Case ID: ny-2d_61/html/0685-01.html
Source: Caselaw Access Project
Author: {"author": "", "license": "Public Domain", "url": "https://static.case.law/"}
Date Created: 2024-08-24T03:29:51.129683

In the Matter of Blanche Conley, Appellant, v Gordon M. Ambach, as Commissioner of Education of the State of New York, et al., Respondents.
    Argued December 14, 1983;
    decided January 10, 1984
    
      APPEARANCES OF COUNSEL
    
      Bernard F. Ashe, Ira Paul Rubtchinsky and Rocco A. Solimando for appellant.
    
      James H. Whitney, Robert D. Stone and Richard J. Trautwein for Gordon M. Ambach, as Commissioner of Education, respondent.
    
      David W. Larrison and John T. McCann for Board of Education of the Syracuse City School District, respondent.
    
      Henry F. Sobota for New York State School Boards Association, amicus curiae.
    
   OPINION OF THE COURT

Memorandum.

The order of the Appellate Division should be modified, with costs to petitioner, to remit the matter to Supreme Court, Albany County, with direction to remand to the Commissioner of Education for revision of the directives contained in his decision dated October 14, 1981 so as to order the choice of a replacement chairman of the panel and the conduct of new hearings in conformity with this memorandum, and, as so modified, affirmed.

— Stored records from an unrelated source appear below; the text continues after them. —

-- ==== Sys2Proof/Machine/Operands.lean ====
section
/-! DEFINITION. Where the block's operands stand: the halves of a slot and their byte offsets (20_memory.md R50, R52, R54),
the sampled values (10_state.md R30), and the pose input (R33). The address of an access is the slot index; there are
no addressing modes. -/

namespace Sys2Proof.Machine

open Sys2Proof.Config

/-- `SLOT_V`, linear velocity (10_state.md R24). -/
def slotV : Fin 10 := 0
/-- `SLOT_W`, angular velocity. -/
def slotW : Fin 10 := 1
/-- `SLOT_L`, left-turn magnitude. -/
def slotL : Fin 10 := 2
/-- `SLOT_R`, right-turn magnitude. -/
def slotR : Fin 10 := 3
/-- `SLOT_GRIP`, gripper mode. -/
def slotGrip : Fin 10 := 4
/-- `SLOT_HE`, heading error. -/
def slotHe : Fin 10 := 5
/-- `SLOT_TE`, tracking-error magnitude. -/
def slotTe : Fin 10 := 6
/-- `SLOT_GX`, goal X. -/
def slotGx : Fin 10 := 7
/-- `SLOT_GY`, goal Y. -/
def slotGy : Fin 10 := 8
/-- `SLOT_GTH`, goal heading. -/
def slotGth : Fin 10 := 9

/-- The other half. -/
def Half.other : Half → Half
  | .lo => .hi
  | .hi => .lo

/-- The byte offset of a half within its slot: the low half is at the lower address (20_memory.md R52). -/
def Half.offset : Half → Nat
  | .lo => 0
  | .hi => 2

/-- The byte offset of a half of slot `i` from `SLOT_BASE` (20_memory.md R50, R52). -/
def halfOffset (i : Fin 10) (h : Half) : Nat := 4 * i.val + h.offset

/-- The byte address of slot `i` in the shared RAM (20_memory.md R50). -/
def slotAddress (i : Fin 10) : Nat := slotBase + 4 * i.val

/-- A half of an f32 value (20_memory.md R52). -/
def halfOf (v : F32) (h : Half) : U16 :=
  match h with
  | .lo => v.extractLsb' 0 16
  | .hi => v.extractLsb' 16 16

/-- The f32 value of two halves. -/
def joinHalves (hi lo : U16) : F32 := hi ++ lo

/-- Which half of its value bit `k` of `SNAP_DONE` stands for (log entry 13). -/
def sampleHalf (k : Fin 26) : Half := if k.val % 2 = 0 then .lo else .hi

/-- The low half's bit of the value that bit `k` belongs to. -/
def loBit (k : Fin 26) : Fin 26 := ⟨2 * (k.val / 2), by omega⟩

/-- The high half's bit of the value that bit `k` belongs to. -/
def hiBit (k : Fin 26) : Fin 26 := ⟨2 * (k.val / 2) + 1, by omega⟩

/-- A component of a pose: 0 is x, 1 is y, every other number the heading. -/
def Pose.component (p : Pose) (c : Nat) : F32 :=
  match c with
  | 0 => p.x
  | 1 => p.y
  | _ => p.th

/-- `SNAP[i]` (10_state.md R30). -/
def State.snapSlot (s : State) (i : Fin 10) : F32 :=
  joinHalves (s.snap[2 * i.val + 1]'(by omega)) (s.snap[2 * i.val]'(by omega))

/-- `SNAP_POSE` (10_state.md R30). -/
def State.snapPose (s : State) : Pose where
  x := joinHalves s.snap[21] s.snap[20]
  y := joinHalves s.snap[23] s.snap[22]
  th := joinHalves s.snap[25] s.snap[24]

/-- `CMP[c]` (10_state.md R27). -/
def State.cmp (s : State) (c : Channel) : U16 :=
  match c with
  | .rightWheel => s.cmp1
  | .leftWheel => s.cmp2
  | .gripForward => s.cmp3
  | .gripBackward => s.cmp4

end Sys2Proof.Machine
end

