-- ==== Sys2Proof/Machine/Reset.lean ====
section
/-! DEFINITION. RESET (70_reset_and_hazards.md R230). -/

namespace Sys2Proof.Machine

/-- What RESET leaves (70_reset_and_hazards.md R230, R231): the whole channel on both sides at its reset values; a tick in
progress, a pending tick and a half-written slot are dropped (log entry 5). SNAP takes the value that log entry 12 names.
The constants stay as they are. The trace already emitted, the environment's inputs and the count of draws
are no state of the block (log entry 19). -/
def resetBlock (s : State) : State :=
  { s with
    slots := State.reset.slots
    cursor := State.reset.cursor
    cmp1 := State.reset.cmp1
    cmp2 := State.reset.cmp2
    cmp3 := State.reset.cmp3
    cmp4 := State.reset.cmp4
    snap := State.reset.snap
    snapDone := State.reset.snapDone
    tickPhase := State.reset.tickPhase
    tickPending := State.reset.tickPending
    diagDutyOor := State.reset.diagDutyOor
    diagTicksSinceWrite := State.reset.diagTicksSinceWrite
    hostWrite := State.reset.hostWrite }

/-- RESET (70_reset_and_hazards.md R230). -/
def execReset (s : State) : Host.Outcome State Fault Refusal := .next (resetBlock s)

end Sys2Proof.Machine
end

The authority of the Commissioner of Education to review the findings of a hearing panel under section 3020-a of the Education Law, includes the right to annul the decision of the panel on the ground of bias or partiality of the panel chairman (Education Law, § 3020-a, subd 5; cf. § 310; Matter of Shurgin v Ambach, 56 NY2d 700, 702). The standard by which the determination of the commissioner in the exercise of such authority is to be judged on judicial review is whether his determination “was made in violation of lawful procedure, was affected by an error of law or was arbitrary and capricious or an abuse of discretion” (CPLR 7803, subd 3). The operative test in this instance is whether the commissioner’s determination to annul the decision of the hearing panel was arbitrary and capricious.

His determination was made on the ground that, during the course of the proceedings before the panel, its chairman accepted a remunerative position with the New York State United Teachers (NYSUT) as one of eight arbitrators available to hear disputes between NYSUT and its professional employees, without disclosure thereof to the board of education until subsequent to the close of the hearings. This employment, coupled with the circumstance that counsel for NYSUT represented the teacher at the hearings, was found to raise a sufficient question as to the impartiality of the chairman (or the appearance thereof) as to warrant vacatur of the decision of the panel. Although no direct relationship between the chairman and one of the parties to the proceeding was revealed, there was shown to have been an undisclosed connection between the chairman and counsel for the teacher. This connection alone, without any showing of actual partiality or impropriety on the part of the chairman (of neither of which is there any suggestion in this record), constituted a rational basis for the commissioner’s action. Accordingly, his determination of annulment was not arbitrary or capricious and must be sustained.

The commissioner had no authority, however, to impose the prescriptions that he did on the further conduct of the hearings. Specifically, he had no authority to direct the selection of the new chairman of the panel by the parties; the statute mandates that the third member of the panel shall be chosen by mutual agreement of the other two panel members (Education Law, § 3020-a, subd 3, par c; cf. 8 NYCRR 82.10 [f]).

Additionally, inasmuch as portions of the evidence at the hearings consisted of conflicting testimony of live witnesses, the credibility and persuasive force of which testimony might not be susceptible to adequate evaluation on the basis of a reading of the transcript only, it was an abuse of discretion, in view of the key role played by the chairman of the hearing panel as its only impartial member, to order the determination of the reconstituted panel to be based only “upon the record already established”. This is not to say that portions or all of the transcript of the first hearings cannot be employed by the new panel in making its determination; it is to say only that, absent agreement of the parties and the new chairman, the commissioner cannot order that the consideration of the new panel be confined to the record already established.

Chief Judge Cooke and Judges Jasen, Jones, Wachtler, Meyer, Simons and Kaye concur.

Order modified, with costs to petitioner, and matter remitted to Supreme Court, Albany County, with directions to remand to the commissioner for further proceedings in accordance with the memorandum herein and, as so modified, affirmed.